(Stored data entries)
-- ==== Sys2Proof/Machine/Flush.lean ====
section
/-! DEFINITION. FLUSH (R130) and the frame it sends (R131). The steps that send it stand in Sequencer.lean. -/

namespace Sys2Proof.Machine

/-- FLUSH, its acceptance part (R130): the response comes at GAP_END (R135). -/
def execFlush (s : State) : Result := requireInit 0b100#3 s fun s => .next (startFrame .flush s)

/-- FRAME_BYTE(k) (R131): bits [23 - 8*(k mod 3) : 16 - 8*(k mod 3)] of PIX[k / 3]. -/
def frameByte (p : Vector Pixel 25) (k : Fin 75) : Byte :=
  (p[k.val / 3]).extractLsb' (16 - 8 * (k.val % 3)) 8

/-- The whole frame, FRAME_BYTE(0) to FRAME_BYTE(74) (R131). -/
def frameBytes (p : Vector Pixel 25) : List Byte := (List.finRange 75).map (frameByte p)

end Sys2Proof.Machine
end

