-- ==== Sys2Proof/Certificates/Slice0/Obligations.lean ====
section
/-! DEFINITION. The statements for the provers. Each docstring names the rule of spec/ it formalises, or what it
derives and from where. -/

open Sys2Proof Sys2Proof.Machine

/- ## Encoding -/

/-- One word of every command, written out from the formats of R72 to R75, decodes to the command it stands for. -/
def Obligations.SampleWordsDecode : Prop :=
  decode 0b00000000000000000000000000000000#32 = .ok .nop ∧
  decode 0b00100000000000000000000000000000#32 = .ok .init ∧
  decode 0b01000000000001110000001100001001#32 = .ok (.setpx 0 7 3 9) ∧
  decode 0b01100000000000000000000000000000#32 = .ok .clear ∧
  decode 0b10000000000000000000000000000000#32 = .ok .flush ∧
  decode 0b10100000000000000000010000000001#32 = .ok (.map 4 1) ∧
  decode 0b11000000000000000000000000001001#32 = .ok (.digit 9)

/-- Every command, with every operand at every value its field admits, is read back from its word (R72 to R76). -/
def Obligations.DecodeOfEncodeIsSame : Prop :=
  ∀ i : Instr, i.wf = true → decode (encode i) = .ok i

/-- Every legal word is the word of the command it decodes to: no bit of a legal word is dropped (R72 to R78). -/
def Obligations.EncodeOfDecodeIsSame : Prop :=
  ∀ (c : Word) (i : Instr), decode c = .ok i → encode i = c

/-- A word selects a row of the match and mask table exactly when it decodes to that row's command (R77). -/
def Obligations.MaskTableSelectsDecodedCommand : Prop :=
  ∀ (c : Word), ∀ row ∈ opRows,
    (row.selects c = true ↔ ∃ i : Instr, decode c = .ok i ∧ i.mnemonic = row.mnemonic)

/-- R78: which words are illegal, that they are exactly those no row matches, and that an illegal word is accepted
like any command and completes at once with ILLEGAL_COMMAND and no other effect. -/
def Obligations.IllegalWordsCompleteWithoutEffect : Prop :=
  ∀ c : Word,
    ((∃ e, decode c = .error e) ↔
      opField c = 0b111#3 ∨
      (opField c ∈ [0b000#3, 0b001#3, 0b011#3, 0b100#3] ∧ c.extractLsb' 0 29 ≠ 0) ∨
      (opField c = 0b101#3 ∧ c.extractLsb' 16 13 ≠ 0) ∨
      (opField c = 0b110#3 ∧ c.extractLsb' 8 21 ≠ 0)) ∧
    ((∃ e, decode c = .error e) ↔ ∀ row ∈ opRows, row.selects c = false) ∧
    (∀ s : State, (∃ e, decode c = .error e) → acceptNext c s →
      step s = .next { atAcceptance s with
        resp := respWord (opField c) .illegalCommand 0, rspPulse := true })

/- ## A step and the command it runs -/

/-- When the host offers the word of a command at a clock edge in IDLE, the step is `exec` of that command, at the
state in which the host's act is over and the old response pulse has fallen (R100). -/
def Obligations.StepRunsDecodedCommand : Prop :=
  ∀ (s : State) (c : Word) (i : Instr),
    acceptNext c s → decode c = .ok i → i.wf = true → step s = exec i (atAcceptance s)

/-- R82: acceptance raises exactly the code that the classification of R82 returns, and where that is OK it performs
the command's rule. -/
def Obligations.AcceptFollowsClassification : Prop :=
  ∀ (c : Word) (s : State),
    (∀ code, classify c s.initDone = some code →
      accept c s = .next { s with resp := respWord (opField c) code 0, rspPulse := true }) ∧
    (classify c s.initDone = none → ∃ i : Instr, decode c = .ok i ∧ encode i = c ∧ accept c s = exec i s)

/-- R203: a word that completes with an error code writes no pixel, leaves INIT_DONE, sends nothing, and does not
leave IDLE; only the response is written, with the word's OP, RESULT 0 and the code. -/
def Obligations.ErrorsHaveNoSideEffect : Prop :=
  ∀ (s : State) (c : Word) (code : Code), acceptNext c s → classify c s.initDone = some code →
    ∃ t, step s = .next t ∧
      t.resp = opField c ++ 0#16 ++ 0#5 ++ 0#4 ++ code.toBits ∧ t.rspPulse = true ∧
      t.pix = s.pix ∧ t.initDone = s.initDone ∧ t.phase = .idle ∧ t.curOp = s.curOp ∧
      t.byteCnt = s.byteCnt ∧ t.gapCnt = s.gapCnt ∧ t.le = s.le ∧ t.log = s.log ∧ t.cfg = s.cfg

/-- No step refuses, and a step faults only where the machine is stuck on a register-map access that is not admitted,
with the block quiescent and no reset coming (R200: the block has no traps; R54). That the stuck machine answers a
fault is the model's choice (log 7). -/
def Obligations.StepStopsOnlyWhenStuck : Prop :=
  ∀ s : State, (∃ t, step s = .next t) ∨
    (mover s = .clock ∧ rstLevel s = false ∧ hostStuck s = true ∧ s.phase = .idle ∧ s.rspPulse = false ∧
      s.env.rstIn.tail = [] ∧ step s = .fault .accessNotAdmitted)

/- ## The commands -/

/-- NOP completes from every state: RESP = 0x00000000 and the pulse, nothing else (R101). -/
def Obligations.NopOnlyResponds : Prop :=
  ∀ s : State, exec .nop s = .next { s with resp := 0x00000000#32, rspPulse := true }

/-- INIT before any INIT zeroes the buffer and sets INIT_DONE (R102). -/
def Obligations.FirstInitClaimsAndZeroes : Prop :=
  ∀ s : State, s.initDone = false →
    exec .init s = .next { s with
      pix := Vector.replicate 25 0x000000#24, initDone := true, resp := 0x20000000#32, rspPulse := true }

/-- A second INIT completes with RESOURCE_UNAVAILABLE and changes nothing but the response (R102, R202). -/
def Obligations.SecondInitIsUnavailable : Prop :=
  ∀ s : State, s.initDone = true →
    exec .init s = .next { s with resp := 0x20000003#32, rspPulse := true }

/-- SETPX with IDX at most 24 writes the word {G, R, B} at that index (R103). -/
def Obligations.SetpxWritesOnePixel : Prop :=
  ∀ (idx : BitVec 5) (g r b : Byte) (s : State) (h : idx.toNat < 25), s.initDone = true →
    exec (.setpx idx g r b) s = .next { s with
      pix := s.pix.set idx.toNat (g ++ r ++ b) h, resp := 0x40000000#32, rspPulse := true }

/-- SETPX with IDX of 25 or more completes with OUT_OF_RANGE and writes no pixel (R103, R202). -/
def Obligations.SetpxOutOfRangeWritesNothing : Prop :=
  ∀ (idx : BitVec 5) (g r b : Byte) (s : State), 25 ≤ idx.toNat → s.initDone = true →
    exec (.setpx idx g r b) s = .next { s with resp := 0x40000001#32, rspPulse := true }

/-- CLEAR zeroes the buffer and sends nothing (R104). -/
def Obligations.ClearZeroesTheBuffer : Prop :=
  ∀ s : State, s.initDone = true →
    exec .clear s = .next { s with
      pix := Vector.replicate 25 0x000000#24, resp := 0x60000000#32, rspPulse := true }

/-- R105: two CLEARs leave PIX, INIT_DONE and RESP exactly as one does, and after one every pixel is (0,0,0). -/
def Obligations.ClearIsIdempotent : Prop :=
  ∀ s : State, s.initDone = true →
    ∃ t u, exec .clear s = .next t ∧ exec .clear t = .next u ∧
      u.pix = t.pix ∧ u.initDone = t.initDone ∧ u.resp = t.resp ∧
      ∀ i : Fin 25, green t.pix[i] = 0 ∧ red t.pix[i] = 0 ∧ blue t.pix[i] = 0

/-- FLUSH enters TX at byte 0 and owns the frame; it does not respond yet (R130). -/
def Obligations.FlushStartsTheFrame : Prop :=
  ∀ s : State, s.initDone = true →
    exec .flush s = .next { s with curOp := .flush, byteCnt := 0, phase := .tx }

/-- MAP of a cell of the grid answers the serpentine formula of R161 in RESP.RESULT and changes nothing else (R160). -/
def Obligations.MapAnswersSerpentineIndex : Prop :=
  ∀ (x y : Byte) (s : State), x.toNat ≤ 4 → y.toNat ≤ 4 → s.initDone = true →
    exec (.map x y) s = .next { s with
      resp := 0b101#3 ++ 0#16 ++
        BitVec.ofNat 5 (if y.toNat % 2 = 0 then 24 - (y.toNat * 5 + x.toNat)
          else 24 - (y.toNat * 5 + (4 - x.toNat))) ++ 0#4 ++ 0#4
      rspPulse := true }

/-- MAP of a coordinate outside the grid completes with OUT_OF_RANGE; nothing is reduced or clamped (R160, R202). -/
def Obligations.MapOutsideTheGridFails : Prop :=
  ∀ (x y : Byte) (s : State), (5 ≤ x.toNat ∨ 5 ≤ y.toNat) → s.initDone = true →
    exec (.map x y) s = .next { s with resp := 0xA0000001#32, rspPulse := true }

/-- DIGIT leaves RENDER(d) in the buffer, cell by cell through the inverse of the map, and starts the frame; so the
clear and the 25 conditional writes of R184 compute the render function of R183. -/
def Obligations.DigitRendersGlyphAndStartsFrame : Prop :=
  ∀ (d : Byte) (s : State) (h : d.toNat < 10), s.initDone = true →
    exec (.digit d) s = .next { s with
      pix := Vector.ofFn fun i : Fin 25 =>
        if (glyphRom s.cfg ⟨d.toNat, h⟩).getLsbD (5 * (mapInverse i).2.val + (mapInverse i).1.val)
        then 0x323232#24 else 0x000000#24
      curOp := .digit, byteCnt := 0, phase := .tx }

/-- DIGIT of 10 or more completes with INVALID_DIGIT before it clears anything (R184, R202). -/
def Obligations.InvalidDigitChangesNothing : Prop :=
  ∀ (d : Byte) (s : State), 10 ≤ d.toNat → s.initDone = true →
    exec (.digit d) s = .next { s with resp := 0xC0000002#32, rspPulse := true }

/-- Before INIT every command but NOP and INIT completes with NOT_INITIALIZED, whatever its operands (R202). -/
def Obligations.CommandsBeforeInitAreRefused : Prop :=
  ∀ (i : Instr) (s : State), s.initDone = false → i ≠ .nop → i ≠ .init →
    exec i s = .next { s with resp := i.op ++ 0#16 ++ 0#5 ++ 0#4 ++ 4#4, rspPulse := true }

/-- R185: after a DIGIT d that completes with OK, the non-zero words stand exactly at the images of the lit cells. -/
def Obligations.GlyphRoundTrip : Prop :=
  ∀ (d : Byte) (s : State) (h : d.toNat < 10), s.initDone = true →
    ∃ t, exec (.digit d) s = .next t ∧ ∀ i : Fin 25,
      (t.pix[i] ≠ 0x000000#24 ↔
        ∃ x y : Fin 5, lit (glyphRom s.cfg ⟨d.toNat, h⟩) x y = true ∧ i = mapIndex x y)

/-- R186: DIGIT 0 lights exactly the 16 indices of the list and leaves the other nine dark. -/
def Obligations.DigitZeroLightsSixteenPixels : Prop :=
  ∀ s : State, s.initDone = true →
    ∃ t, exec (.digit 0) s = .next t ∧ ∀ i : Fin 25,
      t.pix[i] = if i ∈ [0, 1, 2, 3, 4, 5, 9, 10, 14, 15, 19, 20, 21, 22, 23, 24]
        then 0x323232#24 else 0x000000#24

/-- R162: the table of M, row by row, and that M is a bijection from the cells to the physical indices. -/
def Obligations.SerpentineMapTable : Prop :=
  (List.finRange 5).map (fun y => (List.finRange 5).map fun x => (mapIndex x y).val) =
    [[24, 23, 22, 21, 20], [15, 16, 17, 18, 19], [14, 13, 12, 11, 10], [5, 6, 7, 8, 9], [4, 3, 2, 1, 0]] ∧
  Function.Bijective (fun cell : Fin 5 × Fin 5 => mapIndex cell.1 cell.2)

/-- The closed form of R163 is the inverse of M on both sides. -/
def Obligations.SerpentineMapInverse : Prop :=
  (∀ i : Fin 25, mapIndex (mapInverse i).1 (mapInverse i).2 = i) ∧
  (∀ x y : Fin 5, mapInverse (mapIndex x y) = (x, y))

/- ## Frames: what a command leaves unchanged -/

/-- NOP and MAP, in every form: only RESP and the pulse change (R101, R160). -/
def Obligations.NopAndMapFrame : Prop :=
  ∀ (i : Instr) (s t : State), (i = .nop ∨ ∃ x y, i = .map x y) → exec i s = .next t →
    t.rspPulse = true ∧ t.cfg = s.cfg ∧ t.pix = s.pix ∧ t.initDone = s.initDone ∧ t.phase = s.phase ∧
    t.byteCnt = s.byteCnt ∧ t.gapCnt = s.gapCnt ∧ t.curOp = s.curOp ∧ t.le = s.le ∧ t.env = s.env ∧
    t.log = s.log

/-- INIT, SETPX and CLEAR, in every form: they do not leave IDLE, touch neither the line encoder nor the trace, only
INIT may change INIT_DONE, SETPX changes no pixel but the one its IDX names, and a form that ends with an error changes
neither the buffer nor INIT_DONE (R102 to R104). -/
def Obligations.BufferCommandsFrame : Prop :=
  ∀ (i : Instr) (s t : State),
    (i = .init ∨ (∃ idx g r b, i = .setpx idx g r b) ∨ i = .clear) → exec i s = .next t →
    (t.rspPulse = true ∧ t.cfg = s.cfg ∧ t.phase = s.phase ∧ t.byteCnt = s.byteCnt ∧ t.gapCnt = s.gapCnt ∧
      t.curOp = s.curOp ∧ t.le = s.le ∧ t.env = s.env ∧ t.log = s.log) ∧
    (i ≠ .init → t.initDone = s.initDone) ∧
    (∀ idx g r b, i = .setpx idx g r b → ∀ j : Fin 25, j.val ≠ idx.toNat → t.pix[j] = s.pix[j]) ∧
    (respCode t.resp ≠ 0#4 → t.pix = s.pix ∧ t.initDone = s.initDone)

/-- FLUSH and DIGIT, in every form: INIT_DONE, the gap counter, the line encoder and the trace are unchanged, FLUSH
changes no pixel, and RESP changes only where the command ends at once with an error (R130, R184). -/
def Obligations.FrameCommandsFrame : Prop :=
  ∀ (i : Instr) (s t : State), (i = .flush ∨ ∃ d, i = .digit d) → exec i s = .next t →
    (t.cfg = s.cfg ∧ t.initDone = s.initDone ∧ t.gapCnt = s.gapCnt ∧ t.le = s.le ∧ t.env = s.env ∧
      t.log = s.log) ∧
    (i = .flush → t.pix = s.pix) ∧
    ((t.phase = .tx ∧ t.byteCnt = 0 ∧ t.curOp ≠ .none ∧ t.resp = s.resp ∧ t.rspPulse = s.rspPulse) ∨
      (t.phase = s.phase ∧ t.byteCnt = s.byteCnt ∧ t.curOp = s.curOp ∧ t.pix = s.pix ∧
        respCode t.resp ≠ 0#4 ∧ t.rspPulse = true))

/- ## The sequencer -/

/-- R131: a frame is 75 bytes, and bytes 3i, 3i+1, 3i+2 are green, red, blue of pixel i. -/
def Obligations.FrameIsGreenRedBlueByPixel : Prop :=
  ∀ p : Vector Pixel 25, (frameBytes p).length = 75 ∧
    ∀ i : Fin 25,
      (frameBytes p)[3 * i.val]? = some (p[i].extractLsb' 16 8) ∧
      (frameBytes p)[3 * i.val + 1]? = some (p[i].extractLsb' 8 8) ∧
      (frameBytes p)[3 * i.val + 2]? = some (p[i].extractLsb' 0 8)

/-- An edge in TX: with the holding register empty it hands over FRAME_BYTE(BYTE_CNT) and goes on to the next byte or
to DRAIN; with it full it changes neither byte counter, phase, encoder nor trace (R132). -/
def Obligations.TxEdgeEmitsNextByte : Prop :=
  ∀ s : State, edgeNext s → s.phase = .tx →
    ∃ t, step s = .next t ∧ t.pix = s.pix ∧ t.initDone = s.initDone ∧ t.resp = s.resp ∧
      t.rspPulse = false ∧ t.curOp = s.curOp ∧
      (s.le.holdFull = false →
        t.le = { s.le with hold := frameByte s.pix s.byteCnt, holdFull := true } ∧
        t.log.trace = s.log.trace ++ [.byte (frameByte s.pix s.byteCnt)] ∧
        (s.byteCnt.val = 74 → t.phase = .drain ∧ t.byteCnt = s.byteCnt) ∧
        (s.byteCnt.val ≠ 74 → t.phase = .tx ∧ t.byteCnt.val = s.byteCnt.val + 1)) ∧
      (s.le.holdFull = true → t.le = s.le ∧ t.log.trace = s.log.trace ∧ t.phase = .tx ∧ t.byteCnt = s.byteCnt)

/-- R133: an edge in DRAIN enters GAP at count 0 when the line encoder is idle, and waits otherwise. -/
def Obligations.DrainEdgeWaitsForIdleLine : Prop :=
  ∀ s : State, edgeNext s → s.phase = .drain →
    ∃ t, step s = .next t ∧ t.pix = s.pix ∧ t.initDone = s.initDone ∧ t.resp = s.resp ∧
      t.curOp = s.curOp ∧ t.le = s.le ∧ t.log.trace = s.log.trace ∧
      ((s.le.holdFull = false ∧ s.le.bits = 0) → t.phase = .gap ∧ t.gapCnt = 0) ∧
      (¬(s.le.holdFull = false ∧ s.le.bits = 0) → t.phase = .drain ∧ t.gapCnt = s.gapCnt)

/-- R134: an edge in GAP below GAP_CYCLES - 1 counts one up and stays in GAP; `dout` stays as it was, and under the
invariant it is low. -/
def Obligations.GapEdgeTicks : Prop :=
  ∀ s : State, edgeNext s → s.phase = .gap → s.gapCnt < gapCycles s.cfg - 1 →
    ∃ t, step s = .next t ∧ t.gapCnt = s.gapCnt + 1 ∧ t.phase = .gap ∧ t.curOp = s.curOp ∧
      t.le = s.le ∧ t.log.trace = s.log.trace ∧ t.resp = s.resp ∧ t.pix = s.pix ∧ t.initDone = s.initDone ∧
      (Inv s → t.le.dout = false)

-- Exercise directions --
The line above containing "(R101, R160). -/", the line containing "t.byteCnt = s.byteCnt ∧ t.gapCnt = s.gapCnt ∧ t.curOp", and every line between them are to be transcribed exactly; no other line is wanted.

-- Task response --
/-- NOP and MAP, in every form: only RESP and the pulse change (R101, R160). -/
def Obligations.NopAndMapFrame : Prop :=
  ∀ (i : Instr) (s t : State), (i = .nop ∨ ∃ x y, i = .map x y) → exec i s = .next t →
    t.rspPulse = true ∧ t.cfg = s.cfg ∧ t.pix = s.pix ∧ t.initDone = s.initDone ∧ t.phase = s.phase ∧
    t.byteCnt = s.byteCnt ∧ t.gapCnt = s.gapCnt ∧ t.curOp = s.curOp ∧ t.le = s.le ∧ t.env = s.env ∧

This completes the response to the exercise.